Once you've completed the essential requirements, consider these advanced techniques from Week 05:

### Reshaping for analysis

- Use `pivot_table()` to create medal count tables by country and year
- Use `melt()` to reshape wide-format data for visualisation
- Create cross-tabulations of sports and seasons

### Multi-dimensional analysis

- Create MultiIndex DataFrames for hierarchical analysis (Country → Sport → Event)
- Use `.xs()` for cross-sectional analysis
- Apply `stack()` and `unstack()` for complex reshaping

### Trend analysis

- Calculate rolling averages of participation over time
- Analyse medal count trends by country across decades
- Compare athlete characteristics (age, height, weight) across eras

### Advanced aggregations

- Apply multiple aggregation functions simultaneously
- Create sophisticated summary statistics
- Use method chaining for efficient data pipelines

**Reference**: Week06 Demonstration Part 2 includes "Advanced placeholder" sections suggesting how to extend basic analyses

## Further resources

### Project-specific resources

- **Week 03 Introduction** – Complete assessment brief, marking criteria, deliverables
- **Week 03 Template** – Jupyter Notebook structure for your submission
- **Week 06 Demonstration** – Worked example with Olympics-parallel dataset

### Pandas technique resources

- **Week 04 Materials** – Basic Pandas operations reference
- **Week 05 Materials** – Advanced reshaping and aggregation techniques
- [Pandas Documentation: Working with missing data](https://pandas.pydata.org/docs/user_guide/missing_data.html)
- [Pandas Documentation: Group by operations](https://pandas.pydata.org/docs/user_guide/groupby.html)

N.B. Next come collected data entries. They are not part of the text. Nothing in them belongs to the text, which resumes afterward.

/-! ## `State.modGrp` changes `grps` -/

@[simp] theorem modGrp_pending (i : Nat) (h : Grp → Grp) : (s.modGrp i h).pending = s.pending := rfl
@[simp] theorem modGrp_fuses (i : Nat) (h : Grp → Grp) : (s.modGrp i h).fuses = s.fuses := rfl
@[simp] theorem modGrp_pins (i : Nat) (h : Grp → Grp) : (s.modGrp i h).pins = s.pins := rfl
@[simp] theorem modGrp_power (i : Nat) (h : Grp → Grp) : (s.modGrp i h).power = s.power := rfl
@[simp] theorem modGrp_time (i : Nat) (h : Grp → Grp) : (s.modGrp i h).time = s.time := rfl
@[simp] theorem modGrp_regs (i : Nat) (h : Grp → Grp) : (s.modGrp i h).regs = s.regs := rfl
@[simp] theorem modGrp_shadows (i : Nat) (h : Grp → Grp) : (s.modGrp i h).shadows = s.shadows := rfl
@[simp] theorem modGrp_busy (i : Nat) (h : Grp → Grp) : (s.modGrp i h).busy = s.busy := rfl
@[simp] theorem modGrp_out (i : Nat) (h : Grp → Grp) : (s.modGrp i h).out = s.out := rfl
@[simp] theorem modGrp_mem (i : Nat) (h : Grp → Grp) : (s.modGrp i h).mem = s.mem := rfl
@[simp] theorem modGrp_syn (i : Nat) (h : Grp → Grp) : (s.modGrp i h).syn = s.syn := rfl
@[simp] theorem modGrp_held (i : Nat) (h : Grp → Grp) : (s.modGrp i h).held = s.held := rfl
@[simp] theorem modGrp_twoViews (i : Nat) (h : Grp → Grp) : (s.modGrp i h).twoViews = s.twoViews := rfl
@[simp] theorem modGrp_repairs (i : Nat) (h : Grp → Grp) : (s.modGrp i h).repairs = s.repairs := rfl
@[simp] theorem modGrp_zoneCount (i : Nat) (h : Grp → Grp) : (s.modGrp i h).zoneCount = s.zoneCount := rfl
@[simp] theorem modGrp_tpages (i : Nat) (h : Grp → Grp) : (s.modGrp i h).tpages = s.tpages := rfl
@[simp] theorem modGrp_objInfo (i : Nat) (h : Grp → Grp) : (s.modGrp i h).objInfo = s.objInfo := rfl
@[simp] theorem modGrp_hib (i : Nat) (h : Grp → Grp) : (s.modGrp i h).hib = s.hib := rfl
@[simp] theorem modGrp_ports (i : Nat) (h : Grp → Grp) : (s.modGrp i h).ports = s.ports := rfl
@[simp] theorem modGrp_tkg (i : Nat) (h : Grp → Grp) : (s.modGrp i h).tkg = s.tkg := rfl
@[simp] theorem modGrp_fab (i : Nat) (h : Grp → Grp) : (s.modGrp i h).fab = s.fab := rfl
@[simp] theorem modGrp_clove (i : Nat) (h : Grp → Grp) : (s.modGrp i h).clove = s.clove := rfl
@[simp] theorem modGrp_bus (i : Nat) (h : Grp → Grp) : (s.modGrp i h).bus = s.bus := rfl
@[simp] theorem modGrp_buNext (i : Nat) (h : Grp → Grp) : (s.modGrp i h).buNext = s.buNext := rfl
@[simp] theorem modGrp_buSt (i : Nat) (h : Grp → Grp) : (s.modGrp i h).buSt = s.buSt := rfl
@[simp] theorem modGrp_ustore (i : Nat) (h : Grp → Grp) : (s.modGrp i h).ustore = s.ustore := rfl
@[simp] theorem modGrp_slices (i : Nat) (h : Grp → Grp) : (s.modGrp i h).slices = s.slices := rfl
@[simp] theorem modGrp_ctxs (i : Nat) (h : Grp → Grp) : (s.modGrp i h).ctxs = s.ctxs := rfl
@[simp] theorem modGrp_ctxLast (i : Nat) (h : Grp → Grp) : (s.modGrp i h).ctxLast = s.ctxLast := rfl
@[simp] theorem modGrp_cmds (i : Nat) (h : Grp → Grp) : (s.modGrp i h).cmds = s.cmds := rfl
@[simp] theorem modGrp_cmdNext (i : Nat) (h : Grp → Grp) : (s.modGrp i h).cmdNext = s.cmdNext := rfl
@[simp] theorem modGrp_plv (i : Nat) (h : Grp → Grp) : (s.modGrp i h).plv = s.plv := rfl
@[simp] theorem modGrp_lanes (i : Nat) (h : Grp → Grp) : (s.modGrp i h).lanes = s.lanes := rfl
@[simp] theorem modGrp_gov (i : Nat) (h : Grp → Grp) : (s.modGrp i h).gov = s.gov := rfl
@[simp] theorem modGrp_rel (i : Nat) (h : Grp → Grp) : (s.modGrp i h).rel = s.rel := rfl
@[simp] theorem modGrp_jtag (i : Nat) (h : Grp → Grp) : (s.modGrp i h).jtag = s.jtag := rfl
@[simp] theorem modGrp_anyBits (i : Nat) (h : Grp → Grp) : (s.modGrp i h).anyBits = s.anyBits := rfl
@[simp] theorem modGrp_f (i : Nat) (w : Grp → Grp) (q : Page) (h : Fld) : (s.modGrp i w).f q h = s.f q h := rfl
@[simp] theorem modGrp_on (i : Nat) (w : Grp → Grp) (q : Page) (h : Fld) : (s.modGrp i w).on q h = s.on q h := rfl
@[simp] theorem modGrp_slice (i : Nat) (h : Grp → Grp) (m : Nat) : (s.modGrp i h).slice m = s.slice m := rfl
@[simp] theorem modGrp_cx (i : Nat) (h : Grp → Grp) (m : Nat) : (s.modGrp i h).cx m = s.cx m := rfl
@[simp] theorem modGrp_bu (i : Nat) (h : Grp → Grp) (m : Nat) : (s.modGrp i h).bu m = s.bu m := rfl
@[simp] theorem modGrp_lane (i : Nat) (h : Grp → Grp) (m : Nat) : (s.modGrp i h).lane m = s.lane m := rfl

/-! ## `State.setBusy` changes `busy` -/

@[simp] theorem setBusy_pending (pg : Page) (t : Nat) : (s.setBusy pg t).pending = s.pending := rfl
@[simp] theorem setBusy_fuses (pg : Page) (t : Nat) : (s.setBusy pg t).fuses = s.fuses := rfl
@[simp] theorem setBusy_pins (pg : Page) (t : Nat) : (s.setBusy pg t).pins = s.pins := rfl
@[simp] theorem setBusy_power (pg : Page) (t : Nat) : (s.setBusy pg t).power = s.power := rfl
@[simp] theorem setBusy_time (pg : Page) (t : Nat) : (s.setBusy pg t).time = s.time := rfl
@[simp] theorem setBusy_regs (pg : Page) (t : Nat) : (s.setBusy pg t).regs = s.regs := rfl
@[simp] theorem setBusy_shadows (pg : Page) (t : Nat) : (s.setBusy pg t).shadows = s.shadows := rfl
@[simp] theorem setBusy_out (pg : Page) (t : Nat) : (s.setBusy pg t).out = s.out := rfl
@[simp] theorem setBusy_mem (pg : Page) (t : Nat) : (s.setBusy pg t).mem = s.mem := rfl
@[simp] theorem setBusy_syn (pg : Page) (t : Nat) : (s.setBusy pg t).syn = s.syn := rfl
@[simp] theorem setBusy_held (pg : Page) (t : Nat) : (s.setBusy pg t).held = s.held := rfl
@[simp] theorem setBusy_twoViews (pg : Page) (t : Nat) : (s.setBusy pg t).twoViews = s.twoViews := rfl
@[simp] theorem setBusy_repairs (pg : Page) (t : Nat) : (s.setBusy pg t).repairs = s.repairs := rfl
@[simp] theorem setBusy_zoneCount (pg : Page) (t : Nat) : (s.setBusy pg t).zoneCount = s.zoneCount := rfl
@[simp] theorem setBusy_tpages (pg : Page) (t : Nat) : (s.setBusy pg t).tpages = s.tpages := rfl
@[simp] theorem setBusy_objInfo (pg : Page) (t : Nat) : (s.setBusy pg t).objInfo = s.objInfo := rfl
@[simp] theorem setBusy_hib (pg : Page) (t : Nat) : (s.setBusy pg t).hib = s.hib := rfl
@[simp] theorem setBusy_ports (pg : Page) (t : Nat) : (s.setBusy pg t).ports = s.ports := rfl
@[simp] theorem setBusy_tkg (pg : Page) (t : Nat) : (s.setBusy pg t).tkg = s.tkg := rfl
@[simp] theorem setBusy_fab (pg : Page) (t : Nat) : (s.setBusy pg t).fab = s.fab := rfl
@[simp] theorem setBusy_clove (pg : Page) (t : Nat) : (s.setBusy pg t).clove = s.clove := rfl
@[simp] theorem setBusy_bus (pg : Page) (t : Nat) : (s.setBusy pg t).bus = s.bus := rfl
@[simp] theorem setBusy_buNext (pg : Page) (t : Nat) : (s.setBusy pg t).buNext = s.buNext := rfl
@[simp] theorem setBusy_buSt (pg : Page) (t : Nat) : (s.setBusy pg t).buSt = s.buSt := rfl
@[simp] theorem setBusy_ustore (pg : Page) (t : Nat) : (s.setBusy pg t).ustore = s.ustore := rfl
@[simp] theorem setBusy_slices (pg : Page) (t : Nat) : (s.setBusy pg t).slices = s.slices := rfl
@[simp] theorem setBusy_ctxs (pg : Page) (t : Nat) : (s.setBusy pg t).ctxs = s.ctxs := rfl
@[simp] theorem setBusy_ctxLast (pg : Page) (t : Nat) : (s.setBusy pg t).ctxLast = s.ctxLast := rfl
@[simp] theorem setBusy_cmds (pg : Page) (t : Nat) : (s.setBusy pg t).cmds = s.cmds := rfl
@[simp] theorem setBusy_cmdNext (pg : Page) (t : Nat) : (s.setBusy pg t).cmdNext = s.cmdNext := rfl
@[simp] theorem setBusy_plv (pg : Page) (t : Nat) : (s.setBusy pg t).plv = s.plv := rfl
@[simp] theorem setBusy_lanes (pg : Page) (t : Nat) : (s.setBusy pg t).lanes = s.lanes := rfl
@[simp] theorem setBusy_grps (pg : Page) (t : Nat) : (s.setBusy pg t).grps = s.grps := rfl
@[simp] theorem setBusy_gov (pg : Page) (t : Nat) : (s.setBusy pg t).gov = s.gov := rfl
@[simp] theorem setBusy_rel (pg : Page) (t : Nat) : (s.setBusy pg t).rel = s.rel := rfl
@[simp] theorem setBusy_jtag (pg : Page) (t : Nat) : (s.setBusy pg t).jtag = s.jtag := rfl
@[simp] theorem setBusy_anyBits (pg : Page) (t : Nat) : (s.setBusy pg t).anyBits = s.anyBits := rfl
@[simp] theorem setBusy_f (pg : Page) (t : Nat) (q : Page) (h : Fld) : (s.setBusy pg t).f q h = s.f q h := rfl
@[simp] theorem setBusy_on (pg : Page) (t : Nat) (q : Page) (h : Fld) : (s.setBusy pg t).on q h = s.on q h := rfl
@[simp] theorem setBusy_slice (pg : Page) (t : Nat) (m : Nat) : (s.setBusy pg t).slice m = s.slice m := rfl
@[simp] theorem setBusy_cx (pg : Page) (t : Nat) (m : Nat) : (s.setBusy pg t).cx m = s.cx m := rfl
@[simp] theorem setBusy_bu (pg : Page) (t : Nat) (m : Nat) : (s.setBusy pg t).bu m = s.bu m := rfl
@[simp] theorem setBusy_lane (pg : Page) (t : Nat) (m : Nat) : (s.setBusy pg t).lane m = s.lane m := rfl
@[simp] theorem setBusy_grp (pg : Page) (t : Nat) (m : Nat) : (s.setBusy pg t).grp m = s.grp m := rfl

/-! ## `State.resetRange` changes `regs` -/

@[simp] theorem resetRange_pending (b n : Nat) : (s.resetRange b n).pending = s.pending := rfl
@[simp] theorem resetRange_fuses (b n : Nat) : (s.resetRange b n).fuses = s.fuses := rfl
@[simp] theorem resetRange_pins (b n : Nat) : (s.resetRange b n).pins = s.pins := rfl
@[simp] theorem resetRange_power (b n : Nat) : (s.resetRange b n).power = s.power := rfl
@[simp] theorem resetRange_time (b n : Nat) : (s.resetRange b n).time = s.time := rfl
@[simp] theorem resetRange_shadows (b n : Nat) : (s.resetRange b n).shadows = s.shadows := rfl
@[simp] theorem resetRange_busy (b n : Nat) : (s.resetRange b n).busy = s.busy := rfl
@[simp] theorem resetRange_out (b n : Nat) : (s.resetRange b n).out = s.out := rfl
@[simp] theorem resetRange_mem (b n : Nat) : (s.resetRange b n).mem = s.mem := rfl
@[simp] theorem resetRange_syn (b n : Nat) : (s.resetRange b n).syn = s.syn := rfl
@[simp] theorem resetRange_held (b n : Nat) : (s.resetRange b n).held = s.held := rfl
@[simp] theorem resetRange_twoViews (b n : Nat) : (s.resetRange b n).twoViews = s.twoViews := rfl
@[simp] theorem resetRange_repairs (b n : Nat) : (s.resetRange b n).repairs = s.repairs := rfl
@[simp] theorem resetRange_zoneCount (b n : Nat) : (s.resetRange b n).zoneCount = s.zoneCount := rfl
@[simp] theorem resetRange_tpages (b n : Nat) : (s.resetRange b n).tpages = s.tpages := rfl
@[simp] theorem resetRange_objInfo (b n : Nat) : (s.resetRange b n).objInfo = s.objInfo := rfl
@[simp] theorem resetRange_hib (b n : Nat) : (s.resetRange b n).hib = s.hib := rfl
@[simp] theorem resetRange_ports (b n : Nat) : (s.resetRange b n).ports = s.ports := rfl
@[simp] theorem resetRange_tkg (b n : Nat) : (s.resetRange b n).tkg = s.tkg := rfl
@[simp] theorem resetRange_fab (b n : Nat) : (s.resetRange b n).fab = s.fab := rfl
@[simp] theorem resetRange_clove (b n : Nat) : (s.resetRange b n).clove = s.clove := rfl
@[simp] theorem resetRange_bus (b n : Nat) : (s.resetRange b n).bus = s.bus := rfl
@[simp] theorem resetRange_buNext (b n : Nat) : (s.resetRange b n).buNext = s.buNext := rfl
@[simp] theorem resetRange_buSt (b n : Nat) : (s.resetRange b n).buSt = s.buSt := rfl
@[simp] theorem resetRange_ustore (b n : Nat) : (s.resetRange b n).ustore = s.ustore := rfl
@[simp] theorem resetRange_slices (b n : Nat) : (s.resetRange b n).slices = s.slices := rfl
@[simp] theorem resetRange_ctxs (b n : Nat) : (s.resetRange b n).ctxs = s.ctxs := rfl
@[simp] theorem resetRange_ctxLast (b n : Nat) : (s.resetRange b n).ctxLast = s.ctxLast := rfl
@[simp] theorem resetRange_cmds (b n : Nat) : (s.resetRange b n).cmds = s.cmds := rfl
@[simp] theorem resetRange_cmdNext (b n : Nat) : (s.resetRange b n).cmdNext = s.cmdNext := rfl
@[simp] theorem resetRange_plv (b n : Nat) : (s.resetRange b n).plv = s.plv := rfl
@[simp] theorem resetRange_lanes (b n : Nat) : (s.resetRange b n).lanes = s.lanes := rfl
@[simp] theorem resetRange_grps (b n : Nat) : (s.resetRange b n).grps = s.grps := rfl
@[simp] theorem resetRange_gov (b n : Nat) : (s.resetRange b n).gov = s.gov := rfl
@[simp] theorem resetRange_rel (b n : Nat) : (s.resetRange b n).rel = s.rel := rfl
@[simp] theorem resetRange_jtag (b n : Nat) : (s.resetRange b n).jtag = s.jtag := rfl
@[simp] theorem resetRange_anyBits (b n : Nat) : (s.resetRange b n).anyBits = s.anyBits := rfl
@[simp] theorem resetRange_slice (b n : Nat) (m : Nat) : (s.resetRange b n).slice m = s.slice m := rfl
@[simp] theorem resetRange_cx (b n : Nat) (m : Nat) : (s.resetRange b n).cx m = s.cx m := rfl
@[simp] theorem resetRange_bu (b n : Nat) (m : Nat) : (s.resetRange b n).bu m = s.bu m := rfl
@[simp] theorem resetRange_lane (b n : Nat) (m : Nat) : (s.resetRange b n).lane m = s.lane m := rfl
@[simp] theorem resetRange_grp (b n : Nat) (m : Nat) : (s.resetRange b n).grp m = s.grp m := rfl

/-! ## What is read back -/

/-- A field never reads more than its width holds. -/
theorem f_lt (pg : Page) (f : Fld) : s.f pg f < 2 ^ f.width := Nat.mod_lt _ (Nat.two_pow_pos _)

/-- A field reads as what was written to it, cut to its width. -/
@[simp] theorem setF_f_same (pg : Page) (f : Fld) (v : Nat) : (s.setF pg f v).f pg f = v % 2 ^ f.width := by
  simp [State.f, State.setF]

/-- A field with another key reads as before. -/
theorem setF_f_ne {pg q : Page} {f h : Fld} (hk : regKey q h ≠ regKey pg f) (v : Nat) : (s.setF pg f v).f q h = s.f q h :=
  congrArg (· % 2 ^ h.width) (spGet_put_ne _ _ _ hk _)

theorem setB_f_same (pg : Page) (f : Fld) (b : Bool) : (s.setB pg f b).f pg f = b2n b % 2 ^ f.width := setF_f_same s pg f _

theorem setB_f_ne {pg q : Page} {f h : Fld} (hk : regKey q h ≠ regKey pg f) (b : Bool) : (s.setB pg f b).f q h = s.f q h := setF_f_ne s hk _

theorem bump_f_same (pg : Page) (f : Fld) (n : Nat) : (s.bump pg f n).f pg f = satN f.width (s.f pg f + n) % 2 ^ f.width := setF_f_same s pg f _

theorem bump_f_ne {pg q : Page} {f h : Fld} (hk : regKey q h ≠ regKey pg f) (n : Nat) : (s.bump pg f n).f q h = s.f q h := setF_f_ne s hk _

@[simp] theorem setSlice_slice (n : Nat) (x : Slice) (i : Nat) : (s.setSlice n x).slice i = if i = n then x else s.slice i := by
  simp [State.slice, State.setSlice]

@[simp] theorem modSlice_slice (n : Nat) (g : Slice → Slice) (i : Nat) :
    (s.modSlice n g).slice i = if i = n then g (s.slice n) else s.slice i := by
  simp [State.modSlice]

@[simp] theorem setCx_cx (c : Nat) (x : Ctx) (i : Nat) : (s.setCx c x).cx i = if i = c then x else s.cx i := by
  simp [State.cx, State.setCx]

@[simp] theorem modCx_cx (c : Nat) (g : Ctx → Ctx) (i : Nat) : (s.modCx c g).cx i = if i = c then g (s.cx c) else s.cx i := by
  simp [State.modCx]

@[simp] theorem setBu_bu (k : Nat) (b : BuState) (i : Nat) : (s.setBu k b).bu i = if i = k then b else s.bu i := by
  simp [State.bu, State.setBu]

@[simp] theorem modBu_bu (k : Nat) (g : BuState → BuState) (i : Nat) : (s.modBu k g).bu i = if i = k then g (s.bu k) else s.bu i := by
  simp [State.modBu]

@[simp] theorem modLane_lane (l : Nat) (g : Lane → Lane) (i : Nat) : (s.modLane l g).lane i = if i = l then g (s.lane l) else s.lane i := by
  simp [State.lane, State.modLane]

@[simp] theorem modGrp_grp (i : Nat) (h : Grp → Grp) (j : Nat) : (s.modGrp i h).grp j = if j = i then h (s.grp i) else s.grp j := by
  simp [State.grp, State.modGrp]

@[simp] theorem emit_out (o : Out) : (s.emit o).out = s.out ++ [o] := rfl

end Sys2Proof.Laws
end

### Olympics dataset resources

- [Kaggle Dataset Page](https://www.kaggle.com/heesoo37/120-years-of-olympic-history-athletes-and-results) – Dataset description and context
- [Kaggle Notebooks](https://www.kaggle.com/heesoo37/120-years-of-olympic-history-athletes-and-results/code) – Community analyses (for inspiration, not copying!)

### Academic resources

- Linden, A. (2016). "[Measuring the performance of nations at the Summer Olympics using data envelopment analysis](https://doi.org/10.1057/palgrave.jors.2601327)". *Journal of the Operational Research Society*, 57(4), 501-511.
  - Example of academic analysis of Olympics data

### Writing and presentation

- Bowden, J. (2011). *[Writing a Report: How to Prepare, Write and Present Really Effective Reports](https://ebookcentral-proquest-com.royalholloway.idm.oclc.org/lib/rhul/detail.action?docID=471307)*. How To Books.
  - Guidance on formulating aims and objectives

### Getting help

- **Moodle Q&A Forum** – Ask questions, share challenges
- **In-session support** – Use session time to ask questions
- **Office hours** – For more detailed guidance
- **Group peers** – Discuss approaches (but write your own code!)

## Summary

This week is your opportunity to:

- **Apply** the Pandas skills from Weeks 04 and 05 to a real project
- **Work collaboratively** with your group on the Olympics dataset
- **Practice** data wrangling in a realistic analytical context
- **Build** the foundation for your group assessment

Remember:
- Use **Week03/Template.ipynb** for your actual project work
- Use **Week06/Demonstration.ipynb** as a worked example to guide your approach
- **Document your decisions** – explain why you chose each approach
- **Collaborate actively** – discuss, debate, and decide together
- **Ask questions** – use this session to get support

## Next steps

1. Review the [Demonstration](Demonstration.ipynb) notebook to see a complete worked example
2. Open [Week03/Template.ipynb](../../Week03/Template.ipynb) and start your group project
3. Follow the recommended workflow outlined above
4. Reference the Demonstration as you work through each section

Good luck with your Olympics data analysis!